** Opening DATA EXCERPTS block **

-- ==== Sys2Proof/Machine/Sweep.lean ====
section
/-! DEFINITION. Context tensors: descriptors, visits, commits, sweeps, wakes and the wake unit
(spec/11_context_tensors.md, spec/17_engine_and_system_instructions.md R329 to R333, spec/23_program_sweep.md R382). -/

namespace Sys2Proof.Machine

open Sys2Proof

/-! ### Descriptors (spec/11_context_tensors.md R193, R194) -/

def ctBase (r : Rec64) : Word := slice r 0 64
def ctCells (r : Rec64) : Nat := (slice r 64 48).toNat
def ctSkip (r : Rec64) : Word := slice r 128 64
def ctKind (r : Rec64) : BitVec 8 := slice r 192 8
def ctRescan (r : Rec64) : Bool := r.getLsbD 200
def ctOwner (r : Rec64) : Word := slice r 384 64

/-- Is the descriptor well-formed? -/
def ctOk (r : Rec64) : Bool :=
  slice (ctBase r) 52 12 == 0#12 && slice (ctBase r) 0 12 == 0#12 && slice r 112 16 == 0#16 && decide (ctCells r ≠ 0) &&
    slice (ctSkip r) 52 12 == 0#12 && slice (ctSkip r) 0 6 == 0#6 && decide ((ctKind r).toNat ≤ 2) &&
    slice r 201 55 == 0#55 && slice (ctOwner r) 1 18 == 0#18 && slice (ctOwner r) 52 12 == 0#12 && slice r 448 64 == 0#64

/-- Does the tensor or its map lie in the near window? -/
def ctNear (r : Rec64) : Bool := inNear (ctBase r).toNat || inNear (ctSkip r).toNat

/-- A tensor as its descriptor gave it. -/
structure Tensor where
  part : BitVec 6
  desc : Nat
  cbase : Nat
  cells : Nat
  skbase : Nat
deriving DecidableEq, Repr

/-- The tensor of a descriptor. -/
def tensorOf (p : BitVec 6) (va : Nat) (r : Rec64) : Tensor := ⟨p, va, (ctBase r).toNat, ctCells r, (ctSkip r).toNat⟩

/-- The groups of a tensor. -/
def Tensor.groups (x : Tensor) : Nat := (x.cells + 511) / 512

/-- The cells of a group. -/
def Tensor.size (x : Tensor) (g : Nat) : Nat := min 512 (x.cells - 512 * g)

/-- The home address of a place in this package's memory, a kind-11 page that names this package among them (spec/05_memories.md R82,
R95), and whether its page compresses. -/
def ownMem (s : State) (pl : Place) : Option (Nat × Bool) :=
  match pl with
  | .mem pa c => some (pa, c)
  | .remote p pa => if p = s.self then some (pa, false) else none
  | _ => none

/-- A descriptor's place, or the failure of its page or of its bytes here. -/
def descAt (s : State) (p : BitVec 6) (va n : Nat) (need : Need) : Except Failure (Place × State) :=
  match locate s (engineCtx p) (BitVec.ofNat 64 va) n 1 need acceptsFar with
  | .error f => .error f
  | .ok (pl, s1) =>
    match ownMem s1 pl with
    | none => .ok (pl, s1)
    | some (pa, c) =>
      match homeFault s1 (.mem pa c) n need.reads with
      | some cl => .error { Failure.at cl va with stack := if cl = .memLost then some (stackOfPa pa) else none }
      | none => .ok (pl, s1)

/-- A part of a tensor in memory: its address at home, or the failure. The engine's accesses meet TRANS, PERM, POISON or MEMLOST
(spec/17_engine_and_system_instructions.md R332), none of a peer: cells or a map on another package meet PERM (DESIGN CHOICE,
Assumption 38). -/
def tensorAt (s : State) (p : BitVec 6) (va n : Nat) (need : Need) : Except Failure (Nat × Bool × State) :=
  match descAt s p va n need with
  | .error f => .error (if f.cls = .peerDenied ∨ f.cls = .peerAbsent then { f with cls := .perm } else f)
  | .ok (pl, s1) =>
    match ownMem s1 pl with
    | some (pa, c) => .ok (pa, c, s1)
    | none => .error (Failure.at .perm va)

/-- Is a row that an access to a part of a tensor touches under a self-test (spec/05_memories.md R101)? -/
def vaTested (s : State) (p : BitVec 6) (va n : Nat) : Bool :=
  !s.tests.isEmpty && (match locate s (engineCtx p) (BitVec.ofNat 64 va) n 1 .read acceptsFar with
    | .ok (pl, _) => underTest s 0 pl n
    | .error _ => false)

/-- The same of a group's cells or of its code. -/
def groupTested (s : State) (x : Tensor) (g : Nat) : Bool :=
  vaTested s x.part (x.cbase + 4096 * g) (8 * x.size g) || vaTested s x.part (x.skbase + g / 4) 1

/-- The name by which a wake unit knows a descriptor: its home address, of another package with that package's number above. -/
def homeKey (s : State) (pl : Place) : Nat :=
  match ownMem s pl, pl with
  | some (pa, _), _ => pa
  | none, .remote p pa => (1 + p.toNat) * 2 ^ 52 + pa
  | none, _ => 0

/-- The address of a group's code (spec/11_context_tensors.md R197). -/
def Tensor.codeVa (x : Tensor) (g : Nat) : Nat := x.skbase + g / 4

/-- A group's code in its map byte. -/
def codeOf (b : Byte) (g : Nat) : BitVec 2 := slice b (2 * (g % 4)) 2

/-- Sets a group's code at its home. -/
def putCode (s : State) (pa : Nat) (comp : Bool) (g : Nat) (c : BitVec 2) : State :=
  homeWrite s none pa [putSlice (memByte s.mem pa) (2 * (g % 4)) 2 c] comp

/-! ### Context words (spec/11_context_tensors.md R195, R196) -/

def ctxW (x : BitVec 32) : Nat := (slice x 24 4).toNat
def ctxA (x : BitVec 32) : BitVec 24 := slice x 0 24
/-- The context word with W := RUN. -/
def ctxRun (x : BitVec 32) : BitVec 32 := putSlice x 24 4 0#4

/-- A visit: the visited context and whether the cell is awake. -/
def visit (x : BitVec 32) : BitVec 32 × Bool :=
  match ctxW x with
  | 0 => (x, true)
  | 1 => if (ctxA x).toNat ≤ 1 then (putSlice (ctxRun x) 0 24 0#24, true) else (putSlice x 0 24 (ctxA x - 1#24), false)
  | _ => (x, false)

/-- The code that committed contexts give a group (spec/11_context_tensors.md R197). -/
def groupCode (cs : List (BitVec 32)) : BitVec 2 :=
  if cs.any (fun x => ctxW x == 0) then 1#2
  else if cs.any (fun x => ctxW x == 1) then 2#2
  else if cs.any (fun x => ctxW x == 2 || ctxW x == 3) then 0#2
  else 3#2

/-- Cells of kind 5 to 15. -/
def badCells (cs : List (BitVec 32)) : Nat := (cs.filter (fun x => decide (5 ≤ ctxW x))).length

** Closing DATA EXCERPTS block **

**WHAT YOU SHOULD DO:**
From the entries above, print the lines beginning at the one with "is awake. -/" and stopping after the one with "0 => (x, true)", exactly as written and with nothing else.

**RESPONSE TO THIS TASK:**
/-- A visit: the visited context and whether the cell is awake. -/
def visit (x : BitVec 32) : BitVec 32 × Bool :=
  match ctxW x with
  | 0 => (x, true)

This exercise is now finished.